A single number is expected: the count of lines in the records below that contain "unlessHalted".

[Collected data]
•••

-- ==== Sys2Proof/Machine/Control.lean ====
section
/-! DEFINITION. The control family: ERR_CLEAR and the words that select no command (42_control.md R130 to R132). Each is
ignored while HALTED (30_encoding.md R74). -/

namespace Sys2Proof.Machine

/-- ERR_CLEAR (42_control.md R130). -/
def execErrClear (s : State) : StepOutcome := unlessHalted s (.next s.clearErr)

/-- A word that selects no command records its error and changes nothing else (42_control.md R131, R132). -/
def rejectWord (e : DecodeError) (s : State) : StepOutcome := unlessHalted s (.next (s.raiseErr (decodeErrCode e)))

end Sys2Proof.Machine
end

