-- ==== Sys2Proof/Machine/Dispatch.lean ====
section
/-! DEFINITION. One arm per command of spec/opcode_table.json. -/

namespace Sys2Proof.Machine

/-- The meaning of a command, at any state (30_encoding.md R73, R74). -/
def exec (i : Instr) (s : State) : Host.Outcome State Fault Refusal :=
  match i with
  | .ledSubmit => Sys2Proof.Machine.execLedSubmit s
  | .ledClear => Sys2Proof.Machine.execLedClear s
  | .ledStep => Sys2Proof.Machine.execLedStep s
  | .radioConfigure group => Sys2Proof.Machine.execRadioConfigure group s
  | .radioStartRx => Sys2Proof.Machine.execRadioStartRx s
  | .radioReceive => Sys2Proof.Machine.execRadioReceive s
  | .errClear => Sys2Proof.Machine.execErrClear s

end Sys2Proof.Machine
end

•••

Solved problem:
2